Cybersecurity has been a concern since shortly after the invention of the internet, but it’s arguable that it’s never been more serious than it is today.
Every cybersecurity body agrees that 2021 saw hacking attempts jump: according to one report, Q4 2021 saw over 900 attacks per organization per week, an all-time high, and that weekly attacks in 2021 overall rose 50% over 2020
The average cost of a data breach in 2021 reached $4.24 million per incident, higher than it’s been in 17 years, and ransomware costs are predicted to hit $265 Billion by 2031, with a new attack coming every 2 seconds.
All of which makes it clear that organizations can’t afford to let their guard down for an instant. You need to bring every weapon you have to hand into play to bolster your cybersecurity and deter hackers, and that includes big data analytics.
What is big data analytics?
On the simplest level, big data analytics are the processes you use to turn big data into meaningful insights and actionable information.
Big data is defined as datasets that are high in the three “Vs” — namely velocity, volume, and variety. In other words, it’s data that floods in from internet tracking tools, Internet of Things (IoT) devices, and more.
Big data is far too large for any human being to cope with, which is why big data analytics uses forms of artificial intelligence (AI), like machine learning (ML), deep learning (DL), and natural language processing (NLP) to crunch the mass of data. Ideally, organizations gather data into cloud data warehouses, choosing between options like Redshift vs. Snowflake, to make it fully accessible to analytics tools.
How can big data analytics help with your cybersecurity?
Big data analytics tools can spot patterns in huge datasets, enabling them to reveal emerging trends and anomalies far earlier than would otherwise be possible. These capabilities can detect nascent preferences among your customers or an emerging business risk within your market, but they can also be put to work to identify nascent hacking trends or emerging cybersecurity threats.
Here are X ways that your big data analytics can help raise your cybersecurity profile.
1. Spot suspicious activity
As mentioned above, big data analytics are great at both identifying patterns and recognizing incidents that contradict those patterns, making them excellent at telling the difference between the behavior patterns of “honest” users and those of malicious actors.
Automated threat alerts pick up on potential attacks, so data scientists and IT teams can review them and shut them down before they occur. As human experts make these judgment calls between unusual but safe behaviors, and those which presage an attack, your ML analytics will learn from their decisions and grow more accurate in predicting cyber threats.
2. Strengthen your defenses
As well as helping you block potential attacks before they occur by flagging suspicious activity, the insights surfaced by your analytics can help guide your defense strategy. Automated analytics reports can reveal trends in hacking and malicious attacks, so you can prepare to defend your systems accordingly.

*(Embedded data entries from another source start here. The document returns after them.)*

-- ==== Sys2Proof/Machine/KeySchedule.lean ====
section
/-! DEFINITION. The key schedule KEYSCHED and the DERIVE command (41_key_schedule.md). -/

namespace Sys2Proof.Machine

/-- KEYSCHED: P10, the halves rotated by one, P8 for K1; the same halves rotated by two more, P8 for K2
(41_key_schedule.md R50 to R54). A pure function of the key (R55). -/
def keySchedule (t : Tables) (k : MasterKey) : Subkey × Subkey :=
  let p := permute t.p10 k
  let l1 := rotl (keyLeft p) 1
  let r1 := rotl (keyRight p) 1
  let l3 := rotl l1 2
  let r3 := rotl r1 2
  (permute t.p8 (l1 ++ r1), permute t.p8 (l3 ++ r3))

/-- DERIVE on a core with tables `t`: the length check first, then the subkeys (41_key_schedule.md R56; 60_exceptions.md
R96). -/
def deriveCommand (t : Tables) (klen : Nat) (key : MasterKey) (s : State) : State :=
  let m := keyLenErr klen
  if m ≠ 0 then raiseFault m s else showSubkeys (keySchedule t key) s

/-- DERIVE (41_key_schedule.md R56). -/
def execDerive (klen : Nat) (key : MasterKey) (s : State) : Host.Outcome State Fault Refusal :=
  .next (deriveCommand hardwareTables klen key s)

end Sys2Proof.Machine
end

Insights like which kind of hacking attempts happen the most often, the geo or IP address which is the most common source of attacks, and which part of your system is targeted most often can all help you refine your protection.
3. Speed up reaction time
It’s wishful thinking to pretend that your IT systems will never be breached, and exactly what malicious actors hope you’ll do. Your organization is statistically highly likely to suffer ransomware, malware, or another type of cyber attack, so as well as doing all you can to prevent it, you also need to plan what to do once it’s occurred.
Big data analytics can detect intrusions in real-time and alert you before hackers have time to steal sensitive data or trigger their ransomware. By automating your reactions, you can stop an attack before it causes the kind of damage that makes headlines and costs you thousands of dollars to fix.
4. Understand what you’re facing
As every cybersecurity expert knows, there’s no such thing as a system that’s 100% safe. Like every other organization, your system has its vulnerabilities, and new wormholes appear constantly. Set your big data analytics to work to map your networks in real-time, so you can predict a hacker’s next moves with greater accuracy.
At the same time, your analytics tools can give insight into attacks themselves. Real-time intrusion analysis reveals the inner workings of an attack, giving you the information you need to halt this attack and lower the risks that the next one might succeed.
5. Monitor security levels
You do all you can to educate your employees about best practices for strong passwords and access credentials and to create a cybersecurity-aware culture in your organization, but everyone makes mistakes sometimes. Unfortunately, it only takes one recycled password or access credentials left on default for malicious actors to be able to march into your ecosystem through the front door.
Use your big data analytics to check up on employee security practices, so that the first person to spot that default password is you, after receiving an automated alert, and not some hacker ten thousand miles away. Some cybersecurity systems even connect with analytics to automatically respond to this kind of a notification and take steps to deal with it.
Big data analytics should be part of your cybersecurity toolkit
With their ability to crunch huge datasets and produce meaningful insights, big data analytics can help take some of the burden off stressed-out IT teams. By using analytics to spot human mistakes, suspicious behavior, and early intrusions, increasing your understanding of your vulnerabilities, and bolstering your defenses, you can lower your exposure to risk and raise your cybersecurity profile.